Today, Saturday September 2, 2023 is a big day for my family. My wife’s aunt, the family matriarch, turns 100.

This is no small achievement. She was born in the turbulence of the Weimar Republic, lived through the Great Depression, survived World War Two, had a successful teaching career, traveled the world and has spent decades mentoring younger people.

She is a force of nature, with that stereotypical German pigheadedness that has allowed her (usually) to do what she likes, when she wants. I have fond memories of being in the ancestral town, Lipstadt, on a Sunday. The town museum isn’t open in Sunday, but there was a painting she wanted us to see. A quick call to the curator and the museum was opened for a private viewing. People don’t say no to her.

At 100 she’s slowing down. She has written her last book (though I recall hearing her say that years ago yet she published in one in 2021). She gave up her car last year, around the same time she moved from her apartment to a seniors’ residence.

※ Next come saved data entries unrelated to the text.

-- ==== Sys2Proof/Proofs/Offers.lean ====
section
/-! SUPPORT. The offer of a step (R98): what the candidate check finds, what an accepted offer delivers and commits, and the end of
a step whose offer was accepted. -/

namespace Sys2Proof.Machine

/-! The candidate check (R55, R78). -/

section
variable {sp : Span} {p : Vec3} {e : Ev}

theorem candidateCheck_outsideW (h : boxHas (boxMicro sp.w) p = false) : candidateCheck sp p e = (e, .fails) := by
  simp [candidateCheck, h]

/-- Inside W, over sound records, the supplied zones decide. -/
theorem candidateCheck_sound (hw : boxHas (boxMicro sp.w) p = true) (hs : e.st.candidateSound sp p) :
    candidateCheck sp p e =
      (e, if (suppliedIds e.st (cellOf sp.w p)).all (outsideZone e.st p) then .passes else .fails) := by
  obtain ⟨cell, records⟩ := hs
  simp only [candidateCheck, hw, if_true, readCell_sound _ e cell, motionRead_sound _ e records]

theorem candidateCheck_passes (h : e.st.candidatePasses sp p) : candidateCheck sp p e = (e, .passes) := by
  obtain ⟨hw, hs, outside⟩ := h
  rw [candidateCheck_sound hw hs, if_pos (List.all_eq_true.2 outside)]

theorem candidateCheck_fails (h : e.st.candidateFails sp p) : candidateCheck sp p e = (e, .fails) := by
  cases hw : boxHas (boxMicro sp.w) p with
  | false => exact candidateCheck_outsideW hw
  | true =>
    obtain ⟨hs, i, hi, inside⟩ := h.resolve_left (by simp [hw])
    have encloses : ¬(suppliedIds e.st (cellOf sp.w p)).all (outsideZone e.st p) = true := fun all => by
      simp [List.all_eq_true.1 all i hi] at inside
    rw [candidateCheck_sound hw hs, if_neg encloses]

end

/-! The flags of an offer (R140, R144). -/

/-- One event flag with each winch that meets a condition as its subject, in winch order. -/
def winchActs (f : EventFlag) (hit : Winch → Bool) : List Out :=
  (Winch.all.filter hit).map fun w => .raise f w.number 0

theorem raiseWinches_eq (f : EventFlag) (hit : Winch → Bool) (e : Ev) :
    raiseWinches f hit e = { e with out := e.out ++ winchActs f hit } := by
  have fold (ws : List Winch) (e : Ev) :
      ws.foldl (fun e w => if hit w then e.raise f w.number 0 else e) e =
        { e with out := e.out ++ (ws.filter hit).map fun w => .raise f w.number 0 } := by
    induction ws generalizing e with
    | nil => simp
    | cons w ws ih =>
      rw [List.foldl_cons, ih]
      cases hw : hit w <;> simp [hw, Ev.raise]
  exact fold Winch.all e

theorem raiseEach_eq (f : EventFlag) (hit : Winch → Bool) (s : State) :
    raiseEach f hit s = (winchActs f hit).foldl putOut s := by
  have fold (ws : List Winch) (s : State) :
      ws.foldl (fun s w => if hit w then raiseFlag f w.number 0 s else s) s =
        ((ws.filter hit).map fun w => Out.raise f w.number 0).foldl putOut s := by
    induction ws generalizing s with
    | nil => rfl
    | cons w ws ih => cases hw : hit w <;> simp [ih, hw, putOut]
  exact fold Winch.all s

/-- What an accepted offer raises: STRETCH_CLAMP and then RATE_SAT, for the winches they concern. -/
def State.offerActs (s : State) (sp : Span) (p : Vec3) (l : PerWinch RopeLength) : List Out :=
  winchActs .stretchClamp (fun w => decide (2000000 < (s.ropeAt sp p w).raw)) ++
    winchActs .rateSat
      (fun w => decide ((sp.winch.get w).rate < ((s.ropeAt sp p w).commanded - (l.get w).prev).natAbs))

/-! A sending in which no channel becomes LOST (R152, R158). -/

theorem send_eq_sent {c : Channel} (k : Sent)
    (h : ¬(c.latest.isSome = true ∧ c.answered = false ∧ 4 ≤ c.misses ∧ c.status = .alive)) :
    c.send k = c.sent k := by
  by_cases missed : c.latest.isSome = true ∧ c.answered = false
  · have kept : ¬(5 ≤ min 255 (c.misses + 1) ∧ c.status = .alive) := by
      rintro ⟨five, alive⟩
      exact h ⟨missed.1, missed.2, by omega, alive⟩
    have counts : c.misses? = true := by simp [Channel.misses?, missed]
    simp only [Channel.send, Channel.settle, Channel.sent, counts, if_true, if_pos missed, if_neg kept]
  · have counts : c.misses? = false := by simpa [Channel.misses?] using missed
    simp only [Channel.send, Channel.settle, Channel.sent, counts, if_neg missed, Bool.false_eq_true, if_false]

theorem sendTo_keeps {k : Winch → Sent} {e : Ev} {w : Winch}
    (h : ¬((e.st.drive.channels.get w).latest.isSome = true ∧ (e.st.drive.channels.get w).answered = false ∧
      4 ≤ (e.st.drive.channels.get w).misses ∧ (e.st.drive.channels.get w).status = .alive)) :
    sendTo k e w = e.upd (onChannel w (Channel.sent (k w))) := by
  have sent := send_eq_sent (k w) h
  have stays : ¬((e.st.drive.channels.get w).status ≠ .lost ∧
      ((e.st.drive.channels.get w).send (k w)).status = .lost ∧ registered e.st = true) := by
    rw [sent]
    rintro ⟨ne, eq, -⟩
    exact ne eq
  refine (if_neg stays).trans ?_
  simp only [Ev.upd, onChannel, onDrive, sent]

theorem sendAll_keeps {k : Winch → Sent} {e : Ev} (h : e.st.noneGetsLost) :
    sendAll k e =
      e.upd (onDrive fun d => { d with channels := PerWinch.of fun w => (d.channels.get w).sent (k w) }) := by
  have one (e' : Ev) (w : Winch) (untouched : e'.st.drive.channels.get w = e.st.drive.channels.get w) :
      sendTo k e' w = e'.upd (onChannel w (Channel.sent (k w))) := sendTo_keeps (by rw [untouched]; exact h w)
  simp only [sendAll, Winch.all, List.foldl_cons, List.foldl_nil]
  rw [one _ .w1, one _ .w2, one _ .w3, one _ .w4]
  all_goals rfl

/-! An accepted offer (R137 to R145). -/

/-- The state once an offer has been delivered, its flags not raised yet, with a generator. -/
def State.delivered (s : State) (sp : Span) (p : Vec3) (l : PerWinch RopeLength) (g : Generator) : State :=
  { s with
    gen := { g with pos := some p }
    lengths := some (PerWinch.of (s.deliveredLength sp p l))
    drive := { s.drive with
      channels := PerWinch.of fun w =>
        { (s.drive.channels.get w).sent (.length (s.deliveredLength sp p l w).prev) with
          lastCommand := some (s.deliveredLength sp p l w).prev }
      setSinceRelease := true, setSinceExpiry := true } }

theorem afterOffer_eq (s : State) (sp : Span) (p : Vec3) (l : PerWinch RopeLength) (g : Generator) :
    s.afterOffer sp p l g = (s.offerActs sp p l).foldl putOut (s.delivered sp p l g) := by
  simp only [State.afterOffer, raiseEach_eq, State.offerActs, List.foldl_append]
  rfl

theorem lengthOffer_accepts {sp : Span} {p : Vec3} {e : Ev} {l : PerWinch RopeLength} (hl : e.st.lengths = some l)
    (hd : ∀ w : Winch, inDrum (sp.winch.get w) (e.st.ropeAt sp p w).commanded = true) :
    lengthOffer sp p e =
      ({ e with out := e.out ++ e.st.offerActs sp p l }, some (PerWinch.of (e.st.deliveredLength sp p l))) := by
  have rope (w : Winch) : (ropeCalcs e.st sp p).get w = e.st.ropeAt sp p w := get_of _ w
  have allInDrum : Winch.all.find? (fun w => !inDrum (sp.winch.get w) (e.st.ropeAt sp p w).commanded) = none := by
    simp [hd]
  have stretch (w : Winch) : ((e.st.ropeAt sp p w).stretch : Int) = min ((e.st.ropeAt sp p w).raw : Int) 2000000 :=
    Nat.cast_min ..
  simp only [lengthOffer, rope, allInDrum, prevOf, hl, raiseWinches_eq, List.append_assoc, stretch]
  rfl

theorem sendSet_keeps {e : Ev} (l : PerWinch RopeLength) (h : e.st.noneGetsLost) :
    sendSet l e =
      e.upd (onDrive fun d =>
        { d with
          channels := PerWinch.of fun w =>
            { (d.channels.get w).sent (.length (l.get w).prev) with lastCommand := some (l.get w).prev }
          setSinceRelease := true, setSinceExpiry := true }) := by
  simp only [sendSet]
  rw [sendAll_keeps (fun w => by rw [upd_st, onDrive_drive, get_of]; exact h w)]
  simp only [Ev.upd, onDrive, get_of]
  rfl

/-- The event of a step after its accepted offer: what was put out before the offer, the offer's own flags, and what follows;
no record has failed. -/
def State.offered (s : State) (before : List Out) (sp : Span) (p : Vec3) (l : PerWinch RopeLength) (g : Generator)
    (after : List Out) : Ev :=
  ⟨s.delivered sp p l g, before ++ s.offerActs sp p l ++ after, []⟩

section
variable {s : State} {sp : Span} {p : Vec3} {l : PerWinch RopeLength} (before : List Out) (hl : s.lengths = some l)
  (hr : registered s = true) (hn : s.noneGetsLost)
include hl hr hn

/-- An offer within the drum ranges is delivered and committed. -/
theorem deliver_passes (hd : ∀ w : Winch, inDrum (sp.winch.get w) (s.ropeAt sp p w).commanded = true) :
    deliver sp p ⟨s, before, []⟩ = (s.offered before sp p l s.gen [], true) := by
  simp only [deliver, lengthOffer_accepts (e := ⟨s, before, []⟩) hl hd,
    sendSet_keeps (e := ⟨s, before ++ s.offerActs sp p l, []⟩) _ hn]
  exact Prod.ext (by simp only [Ev.upd, onDrive, State.offered, State.delivered, get_of, List.append_nil]) hr

theorem offer_passes (h : s.offerPasses sp p) :
    offer sp p ⟨s, before, []⟩ = (s.offered before sp p l s.gen [], true) := by
  obtain ⟨passes, inRange⟩ := h
  simp only [offer, candidateCheck_passes (e := ⟨s, before, []⟩) passes, deliver_passes before hl hr hn inRange]

end

/-! The end of a step whose offer was accepted. -/

theorem offered_raise (s : State) (before : List Out) (sp : Span) (p : Vec3) (l : PerWinch RopeLength) (g : Generator)
    (after : List Out) (f : EventFlag) (a b : Nat) :
    (s.offered before sp p l g after).raise f a b = s.offered before sp p l g (after ++ [.raise f a b]) := by
  simp only [Ev.raise, State.offered, List.append_assoc]

theorem delivered_putOut (before : List Out) (s : State) (sp : Span) (p : Vec3) (l : PerWinch RopeLength) (g : Generator) :
    before.foldl putOut (s.delivered sp p l g) = (before.foldl putOut s).delivered sp p l g :=
  foldl_putOut_comm before (fun s => s.delivered sp p l g) (fun _ => rfl) (fun _ _ => rfl) s

theorem offerActs_putOut (before : List Out) (s : State) (sp : Span) (p : Vec3) (l : PerWinch RopeLength) :
    (before.foldl putOut s).offerActs sp p l = s.offerActs sp p l := by
  rw [foldl_putOut_console]
  rfl

theorem foldl_putOut_offered (s : State) (before : List Out) (sp : Span) (p : Vec3) (l : PerWinch RopeLength)
    (g : Generator) (after : List Out) :
    (s.offered before sp p l g after).out.foldl putOut (s.offered before sp p l g after).st =
      after.foldl putOut ((before.foldl putOut s).afterOffer sp p l g) := by
  rw [afterOffer_eq, offerActs_putOut, ← delivered_putOut, State.offered, List.foldl_append, List.foldl_append]

/-- Every act in a list is a flag raised: none keeps a place for STATE. -/
def raisesOnly (out : List Out) : Prop := ∀ o ∈ out, ∃ f a b, o = .raise f a b

theorem raisesOnly_nil : raisesOnly [] := nofun

theorem raisesOnly_cons {f : EventFlag} {a b : Nat} {out : List Out} (h : raisesOnly out) :
    raisesOnly (.raise f a b :: out) := by
  intro o ho
  rcases List.mem_cons.1 ho with rfl | ho
  · exact ⟨f, a, b, rfl⟩
  · exact h o ho

theorem raisesOnly_offered {s : State} {before after : List Out} {sp : Span} {p : Vec3} {l : PerWinch RopeLength}
    {g : Generator} (hb : raisesOnly before) (ha : raisesOnly after) : raisesOnly (s.offered before sp p l g after).out := by
  have winch (f : EventFlag) (hit : Winch → Bool) : raisesOnly (winchActs f hit) := by
    intro o ho
    obtain ⟨w, -, rfl⟩ := List.mem_map.1 ho
    exact ⟨f, w.number, 0, rfl⟩
  have joined {a b : List Out} (ha : raisesOnly a) (hb : raisesOnly b) : raisesOnly (a ++ b) := fun o ho =>
    (List.mem_append.1 ho).elim (ha o) (hb o)
  exact joined (joined hb (joined (winch _ _) (winch _ _))) ha

section
variable {s : State} {before after : List Out} {sp : Span} {p : Vec3} {l : PerWinch RopeLength} {g : Generator}

/-- A step that leaves the generator in its state. -/
theorem finish_offered_quiet (hg : g.state = s.gen.state) :
    finish s.gen.state (s.offered before sp p l g after) =
      after.foldl putOut ((before.foldl putOut s).afterOffer sp p l g) :=
  (finish_quiet _ (s.offered before sp p l g after) rfl hg).trans (foldl_putOut_offered s before sp p l g after)

/-- A step that changes the generator's state: STATE is raised last (R97). -/
theorem finish_offered_changed (hg : g.state ≠ s.gen.state) (hb : raisesOnly before) (ha : raisesOnly after) :
    finish s.gen.state (s.offered before sp p l g after) =
      raiseFlag .state g.state.code 0 (after.foldl putOut ((before.foldl putOut s).afterOffer sp p l g)) := by
  have noPlace : ∀ o ∈ (s.offered before sp p l g after).out, o ≠ .stateHere := fun o ho => by
    obtain ⟨f, a, b, rfl⟩ := raisesOnly_offered hb ha o ho
    nofun
  rw [finish_changed _ _ rfl hg noPlace, foldl_putOut_offered]
  rfl

end

/-- An expiry of the running step timer under a span is one step (R98). -/
theorem exec_step {s : State} {sp : Span} (hr : s.resetting = false) (ht : s.gen.stepTimer.isSome = true)
    (hsp : s.spanSet.span = some sp) :
    exec .stepTimerExpiry s = .next (finish s.gen.state (pathStep sp (Ev.start s))) := by
  obtain ⟨n, hn⟩ := Option.isSome_iff_exists.1 ht
  refine congrArg Host.Outcome.next ((runEvent_running s stepTimer hr).trans ?_)
  simp only [stepTimer, start_st, hn, hsp]

section
variable {s : State} {before after : List Out} {sp : Span} {p q : Vec3} {l : PerWinch RopeLength} {g : Generator}
  (due : s.stepDue sp p l) (step : pathStep sp (Ev.start s) = s.offered before sp q l g after)
include due step

theorem exec_step_quiet (hg : g.state = s.gen.state) :
    exec .stepTimerExpiry s = .next (after.foldl putOut ((before.foldl putOut s).afterOffer sp q l g)) := by
  obtain ⟨hr, ht, hsp, -, -, -⟩ := due
  rw [exec_step hr ht hsp, step, finish_offered_quiet hg]

theorem exec_step_changed (hg : g.state ≠ s.gen.state) (hb : raisesOnly before) (ha : raisesOnly after) :
    exec .stepTimerExpiry s =
      .next (raiseFlag .state g.state.code 0 (after.foldl putOut ((before.foldl putOut s).afterOffer sp q l g))) := by
  obtain ⟨hr, ht, hsp, -, -, -⟩ := due
  rw [exec_step hr ht hsp, step, finish_offered_changed hg hb ha]

end

/-- A step that raises nothing after its offer and changes the generator's state. -/
theorem exec_step_changes {s : State} {sp : Span} {p q : Vec3} {l : PerWinch RopeLength} {g : Generator}
    (due : s.stepDue sp p l) (step : pathStep sp (Ev.start s) = s.offered [] sp q l g []) (hg : g.state ≠ s.gen.state) :
    exec .stepTimerExpiry s = .next (raiseFlag .state g.state.code 0 (s.afterOffer sp q l g)) :=
  exec_step_changed due step hg raisesOnly_nil raisesOnly_nil

/-- A step that raises one flag after its offer and leaves the generator in its state. -/
theorem exec_step_raises {s : State} {sp : Span} {p q : Vec3} {l : PerWinch RopeLength} {g : Generator} {f : EventFlag}
    {a b : Nat} (due : s.stepDue sp p l)
    (step : pathStep sp (Ev.start s) = s.offered [] sp q l g [.raise f a b]) (hg : g.state = s.gen.state) :
    exec .stepTimerExpiry s = .next (raiseFlag f a b (s.afterOffer sp q l g)) :=
  (exec_step_quiet due step hg).trans (by simp only [List.foldl_cons, List.foldl_nil, putOut])

/-- A step that raises one flag after its offer and changes the generator's state. -/
theorem exec_step_raises_changed {s : State} {sp : Span} {p q : Vec3} {l : PerWinch RopeLength} {g : Generator}
    {f : EventFlag} {a b : Nat} (due : s.stepDue sp p l)
    (step : pathStep sp (Ev.start s) = s.offered [] sp q l g [.raise f a b]) (hg : g.state ≠ s.gen.state) :
    exec .stepTimerExpiry s =
      .next (raiseFlag .state g.state.code 0 (raiseFlag f a b (s.afterOffer sp q l g))) :=
  (exec_step_changed due step hg raisesOnly_nil (raisesOnly_cons raisesOnly_nil)).trans
    (by simp only [List.foldl_cons, List.foldl_nil, putOut])

end Sys2Proof.Machine
end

I have mentioned her from time to time in a number of posts, and below you will find one my my favorites, first published in November 2014,

Every family has certain traditions that have developed over the years. Frequently they are small, sometimes silly, things that don’t mean much but are fun to have. In our family one of those rituals involves having your picture taken with the pigs in Lippstadt, Germany, my wife’s ancestral home.

The pigs in question are public art of a sort. There are three of them, on wheels, usually found on the main street, the Langestrasse, to the delight of children and their parents. They are both big enough and small enough to sit on and are joined together by a rope. If you like you can pull them to a different part of the street, with or without passengers.

So I was distressed to receive an email in June from my vacationing brother-in-law saying that the pigs were missing. He had looked not only on the Langestrasse but on the side streets – he sent me a map showing where he had looked.

I looked online, and found lots of tourists’ pictures of the critters, but no information as to their whereabouts.

My brother-in-law asked his aunt, who knows everything about Lippstadt. She hadn’t noticed the pigs’ absence. Well, I suspect she probably had, she doesn’t miss anything, but she sees them as just pigs, they don’t hold the same fascination for her that they hold for the rest of the family.

Aunts and uncles though exist to fulfil the wishes of their nieces and nephews (and if my niece is reading this I am speaking metaphorically, don’t get your hopes up). So if the pigs weren’t in their usual haunts, someone must know what had happened. If the children (who are all adults) were concerned then their aunt must act. She contacted the authorities. I don’t speak German, but I could make out the word Kanada in the clip below – obviously she was telling city hall that her guests from afar were concerned. I don’t know if she realized she was being recorded.

Turns out the pigs hadn’t been stolen, which is something we had considered as a possibility. They were at the vet, or whatever the equivalent when you are a wooden pig on wheels. They were back in place when we visited in July.

Someday soon I`m going to write a little bit about the various pieces of public art we encountered in Europe this summer. The pigs are more children`s amusement than art, but there is something quaint about them. I am glad they are once again patrolling the Langestrasse.